• Aim of the exercise:
In the material below, transcribe every line from the first through the line holding "m.source = x", exactly, and stop after that line.

• Source data:

/-- The retirement of a tile (R253, R256, R257, R339). The tenth is fatal, whatever the tile's role. -/
def retireTile (x : Nat) (s : State) : State :=
  let t := vget s.rink.tiles x
  if t.role == .retired || 49 ≤ x then s
  else if wouldBeTenth s then report (rinkFault x 0) 0 5 .fa 0 (fence x (abortMigration s))
  else if t.role == .dormant || t.role == .spareReady || t.role == .spareTesting then
    let s0 := match s.rink.migration with
      | some m => if m.source = x then modRink (fun (r : Rink) => { r with migration := none }) s else s
      | none => s
    applyLadder (wakeDormant (fence x s0))
  else if t.role == .migrationTarget then
    applyLadder (wakeDormant (fence x (modCounters (fun (c : RinkCounters) =>
      { c with migrationAborts := bump c.migrationAborts })
      (modRink (fun (r : Rink) => { r with migration := none, migrationDue := none }) s))))
  else
    let s0 := if ticking s then modRink (fun (r : Rink) => { r with remapAt := r.remapAt ++ [now s] }) s else s
    let (s1, owner) := findOwner x s0
    match owner, t.slot with
    | some o, some slot => applyLadder (wakeDormant (takeOver slot o (fence x s1)))
    | _, _ =>
      if s.rink.reduced then fence x s1
      else
        let s2 := modRink (fun (r : Rink) => { r with reducePending := true }) (fence x s1)
        match s2.rink.frame with
        | some f => skipFrame f.frame s2
        | none => s2

def execRetireTile (k : CmdKey) (s : State) : Host.Outcome State Fault Refusal :=
  runCommand k 0x0702 (fun c s => conclude c stDone 0 [] (retireTile (fld c.params 0 8) s)) s

/-- Refusals of the Rink's commands (R230, R258, R314). -/
def startRink (s : State) (op : Nat) (b : Bytes) : Option Refuse :=
  match op with
  | 0x0702 =>
    if tileRole s (fld b 0 8) == .retired then some (stBadParam, 0)
    else if wouldBeTenth s then some (stResource, 0x0007) else none
  | 0x0703 =>
    match activeSlot s with
    | none => some (stResource, 0x0008)
    | some _ => match outputOf (planImage s) 3 with
      | some o =>
        let n := fld b 16 8
        if fld o 48 16 < fld b 8 8 + n then some (stBadParam, 2)
        else if 40 < n * (fmtBits (fld o 44 4) / 8) then some (stBadParam, 2) else none
      | none => some (stBadParam, 2)
  | _ => none

/-! ## The frame boundary (R23, R237, R252, R291, R309) -/

/-- The frame whose image phase may start: the one that waits, else the oldest whose cameras are settled. -/
def nextFrameFor (s : State) : Option FusionSet :=
  match s.rink.waitingFrame with
  | some w => setOf s w
  | none => s.align.sets.find? (fun f => f.cameraClosed && !f.skipped && !f.handed)
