-- ==== Sys2Proof/Certificates/Slice0/Obligations.lean ====
section
/-! DEFINITION. The statements for the provers, chapter by chapter of the manual. -/

open Sys2Proof Sys2Proof.Machine

/-! ## The queue of commands and what every command settles -/

/-- A step takes the command at the front of the queue and runs it with the queue's rest; on an empty queue the block idles,
which is the model's choice (assumption 1). -/
def Obligations.StepRunsFrontCommand : Prop :=
  (∀ (c : Instr) (cs : List Instr) (s : State), s.pending = c :: cs → step s = exec c { s with pending := cs }) ∧
  ∀ s : State, s.pending = [] → step s = .next s

/-- From every settled state a step that answers a next state answers a settled one: DEGRADATION, FC_CMD_N, FC_OUT_N and
the peaks are as the rest of the state calls for. Model's choices: assumption 39. -/
def Obligations.StepsStaySettled : Prop := ∀ s t : State, Settled s → step s = .next t → Settled t

/-- The state after reset is settled. Model's choices: assumptions 2, 39. -/
def Obligations.ResetIsSettled : Prop := Settled State.reset

/-! ## Chapter 02: the host port -/

/-- A latency written to PORT_MODE is in force at the end of the transfer, raised to the mode's minimum, and is what a
READ of PORT_MODE then returns; each mode-changing instruction, in a mode it is valid in (Table 2.2), puts the port into
its mode with both latencies at the new mode's defaults (R42, Table 2.1). RETURN_1S needs no second byte. READ_ID drives
DEVICE_ID and REVISION, and repeats them for the whole data phase; HOST_DS strobes in the eight-line modes. A transfer
whose code is unknown, or whose second byte in 8D-8D-8D is not the inverse, moves nothing: the lines stay undriven and
BAD_INSTRUCTION counts one (R31, R34). -/
def Obligations.PortModesAndIdentity : Prop :=
  ((∀ (second v : Nat) (s : State), portAnswers s = true → instructionOk s.host.port 0x02 second = true →
     Completes (.writePortMode second 0x30 (bytesOfNat 4 v)) s fun t =>
       t.host.port.mode = s.host.port.mode ∧
       t.host.port.readLatency = max (minRead s.host.port.mode) (v / 256 % 64) ∧
       t.host.port.apertureLatency = max (minAperture s.host.port.mode) (v / 65536 % 64) ∧
       t.host.notices.mask = s.host.notices.mask % 64 ∧ ChangesOnly [.port, .mask] s t ∧
       ∀ second', instructionOk t.host.port 0x0B second' = true → Completes (.readQueueWindow 0x0B second' 0x30 4) t fun u =>
         u.host.port.dq = some (bytesOfNat 4 (portModeWord t.host.port))) ∧
   ∀ (second : Nat) (s : State), portAnswers s = true →
     (s.host.port.mode = .s1 → Completes (.enter4s second) s fun t =>
       (t.host.port.mode = .s4 ∧ t.host.port.readLatency = 10 ∧ t.host.port.apertureLatency = 24) ∧ ChangesOnly [.port] s t) ∧
     (s.host.port.mode = .s1 ∨ s.host.port.mode = .s4 → Completes (.enter8s second) s fun t =>
       (t.host.port.mode = .s8 ∧ t.host.port.readLatency = 16 ∧ t.host.port.apertureLatency = 40) ∧ ChangesOnly [.port] s t) ∧
     (s.host.port.mode ≠ .d8 → Completes (.enter8d second) s fun t =>
       (t.host.port.mode = .d8 ∧ t.host.port.readLatency = 20 ∧ t.host.port.apertureLatency = 40) ∧ ChangesOnly [.port] s t) ∧
     Completes (.return1s second) s fun t =>
       (t.host.port.mode = .s1 ∧ t.host.port.readLatency = 8 ∧ t.host.port.apertureLatency = 12) ∧ ChangesOnly [.port] s t) ∧
  (∀ (second len : Nat) (s : State), portAnswers s = true →
     (instructionOk s.host.port 0x9F second = true → Completes (.readId second len) s fun t => ChangesOnly [.port] s t ∧
       t.host.port = { s.host.port with dq := some (idBytes (phaseLen s.host.port len)), driven := outLines s.host.port.mode,
                                        ds := s.host.port.mode == .s8 || s.host.port.mode == .d8 } ∧
       ∀ i, i < phaseLen s.host.port len → (idBytes (phaseLen s.host.port len)).getD i 0 =
         (bytesOfNat 4 deviceId ++ bytesOfNat 4 revisionWord).getD (i % 8) 0) ∧
     (s.host.port.mode = .d8 → second + 0x9F ≠ 255 → Completes (.readId second len) s fun t =>
       t.host.port = { s.host.port with badInstruction := bump s.host.port.badInstruction, dq := none, driven := 0, ds := false } ∧
       ChangesOnly [.port] s t) ∧
     ∀ code addr : Nat, knownCode code = false → Completes (.readQueueWindow code second addr len) s fun t =>
       t.host.port = { s.host.port with badInstruction := bump s.host.port.badInstruction, dq := none, driven := 0, ds := false } ∧
       ChangesOnly [.port] s t)

/-- A READ of a queue window whose queue holds more readable words than it takes drives those words and consumes them; a
word the transfer ends inside stays, and no other queue is touched (R37). A queue-window transfer that does not start at
a multiple of 8 moves no word and counts one in MISALIGNED; a read of it returns words with VALID clear and REASON 6.
Model's choices: assumptions 10, 24. -/
def Obligations.QueueWindowsMoveWholeWords : Prop :=
  (∀ (n second len : Nat) (s : State), portAnswers s = true → instructionOk s.host.port 0x0B second = true →
     n = 1 ∨ n = 2 ∨ n = 3 → (outQueue s n).inReset = false →
     phaseLen s.host.port len / 8 < (outQueue s n).words.length →
     (∀ w ∈ (outQueue s n).words, w.damaged = false ∧ wordValid w.word = true ∧ w.begun ≤ countNow s ∧ w.readyAt ≤ countNow s) →
     Completes (.readQueueWindow 0x0B second (0x10000 * (n + 1)) len) s fun t =>
       (outQueue t n).words = (outQueue s n).words.drop (phaseLen s.host.port len / 8) ∧
       (∀ m, m = 1 ∨ m = 2 ∨ m = 3 → m ≠ n → (outQueue t m).words = (outQueue s m).words) ∧
       t.host.port.dq = some ((((outQueue s n).words.map (fun w => w.word)).flatMap (fun w => bytesOfNat 8 w.toNat)).take
         (phaseLen s.host.port len)) ∧
       ChangesOnly [.port, .reply, .result, .event] s t) ∧
  (∀ (n second addr len : Nat) (data : Bytes) (s : State), portAnswers s = true → addr % 8 ≠ 0 →
     (s.host.port.mode = .d8 → addr % 2 = 0) →
     (n = 1 ∨ n = 2 ∨ n = 3 → instructionOk s.host.port 0x0B second = true →
       0x10000 * (n + 1) ≤ addr → addr < 0x10000 * (n + 2) →
       Completes (.readQueueWindow 0x0B second addr len) s fun t =>
         t.host.port.misaligned = bump s.host.port.misaligned ∧ ChangesOnly [.port] s t ∧
         t.host.port.dq = some (((List.replicate ((phaseLen s.host.port len + 7) / 8) (mkWord false false 6 0)).flatMap
           (fun w => bytesOfNat 8 w.toNat)).take (phaseLen s.host.port len))) ∧
     (instructionOk s.host.port 0x02 second = true → 0x10000 ≤ addr → addr < 0x20000 →
       Completes (.writeCommandWindow second addr data) s fun t =>
         t.host.port.misaligned = bump s.host.port.misaligned ∧ ChangesOnly [.port] s t))

/-- A WRITE of the staging aperture stores each of its bytes that lies in the region and outside the ranges closed by R39, and
no other byte of memory changes; one that had a byte ignored counts one in APERTURE_BLOCKED. -/
def Obligations.StagingWritesStore : Prop :=
  ∀ (second off : Nat) (data : Bytes) (s : State), portAnswers s = true → instructionOk s.host.port 0x02 second = true →
    (s.host.port.mode = .d8 → off % 2 = 0 ∧ data.length % 2 = 0) → off < 0x10000000 → cellsWf s.memory.staging = true →
    Completes (.writeStagingAperture second (0x10000000 + off) data) s fun t =>
      (∀ a, cellAt t.memory.staging a =
        if off ≤ a ∧ a < off + data.length ∧ a < 0x10000000 ∧ stagingBlocked s a = false then data.getD (a - off) 0
        else cellAt s.memory.staging a) ∧
      t.memory.exportRegion = s.memory.exportRegion ∧ t.memory.channels = s.memory.channels ∧
      cellsWf t.memory.staging = true ∧
      ((∃ a, off ≤ a ∧ a < off + data.length ∧ a < 0x10000000 ∧ stagingBlocked s a = true) →
        t.host.port.apertureBlocked = bump s.host.port.apertureBlocked) ∧
      ((∀ a, off ≤ a → a < off + data.length → a < 0x10000000 → stagingBlocked s a = false) →
        t.host.port.apertureBlocked = s.host.port.apertureBlocked) ∧
      ChangesOnly [.port, .memory] s t

/-- A WRITE of NOTICE_CAUSE clears the bits written as 1 and no other; beside that a bit sets only where the notice of a packet
becomes due in the same step, and STATE_CHANGE and FLOW as the settled levels call for. NOTICE_MASK takes what is written; a
write to any other byte of the status block but PORT_MODE changes no register (R41). A write that the port does not take is
counted (R34), and one before R33's moment is not even that. Model's choices: assumption 10. -/
def Obligations.NoticeRegistersTakeWrites : Prop :=
  (∀ (second v : Nat) (s : State), portAnswers s = true → instructionOk s.host.port 0x02 second = true → v < 2 ^ 32 →
    Completes (.writeNoticeCause second 0x34 (bytesOfNat 4 v)) s fun t =>
      (∀ b, b < 6 → b ≠ causeFlow ∧ b ≠ causeState ∨ Settled s → bitOf t.host.notices.cause b =
        (bitOf s.host.notices.cause b && !bitOf v b ||
          s.host.notices.coming.any (fun c => c.bit == b && decide (c.count ≤ countNow s) && decide (c.from_ ≤ now s)))) ∧
      t.host.port.mode = s.host.port.mode ∧ t.host.notices.mask = s.host.notices.mask % 64 ∧ ChangesOnly [.port, .mask] s t) ∧
  (∀ (second v : Nat) (s : State), portAnswers s = true → instructionOk s.host.port 0x02 second = true →
    Completes (.writeOtherRegister second 0x38 (bytesOfNat 4 v)) s fun t => t.host.notices.mask = v % 64 ∧
      ChangesOnly [.port, .mask] s t) ∧
  (∀ (second addr : Nat) (data : Bytes) (s : State), portAnswers s = true → instructionOk s.host.port 0x02 second = true →
    (s.host.port.mode = .d8 → addr % 2 = 0) → addr + data.length ≤ 0x30 ∨ 0x3C ≤ addr ∧ addr < 0x1000 →
    minRead s.host.port.mode ≤ s.host.port.readLatency → s.host.port.readLatency < 64 →
    minAperture s.host.port.mode ≤ s.host.port.apertureLatency → s.host.port.apertureLatency < 64 →
    s.host.notices.mask < 64 → Completes (.writeOtherRegister second addr data) s fun t =>
      t.host.port = { s.host.port with dq := none, driven := 0, ds := false } ∧ ChangesOnly [.port] s t) ∧
  ∀ (second addr : Nat) (data : Bytes) (s : State) (i : Instr),
    i = .writeNoticeCause second addr data ∨ i = .writeOtherRegister second addr data →
    (portAnswers s = false → Completes i s fun t => ChangesOnly [] s t) ∧
    (portAnswers s = true → instructionOk s.host.port 0x02 second = false ∨ s.host.port.mode = .d8 ∧ addr % 2 = 1 →
      Completes i s fun t => t.host.port = { s.host.port with
        badInstruction := bump s.host.port.badInstruction, dq := none, driven := 0, ds := false } ∧ ChangesOnly [.port] s t)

• Expected answer:
/-- The retirement of a tile (R253, R256, R257, R339). The tenth is fatal, whatever the tile's role. -/
def retireTile (x : Nat) (s : State) : State :=
  let t := vget s.rink.tiles x
  if t.role == .retired || 49 ≤ x then s
  else if wouldBeTenth s then report (rinkFault x 0) 0 5 .fa 0 (fence x (abortMigration s))
  else if t.role == .dormant || t.role == .spareReady || t.role == .spareTesting then
    let s0 := match s.rink.migration with
      | some m => if m.source = x then modRink (fun (r : Rink) => { r with migration := none }) s else s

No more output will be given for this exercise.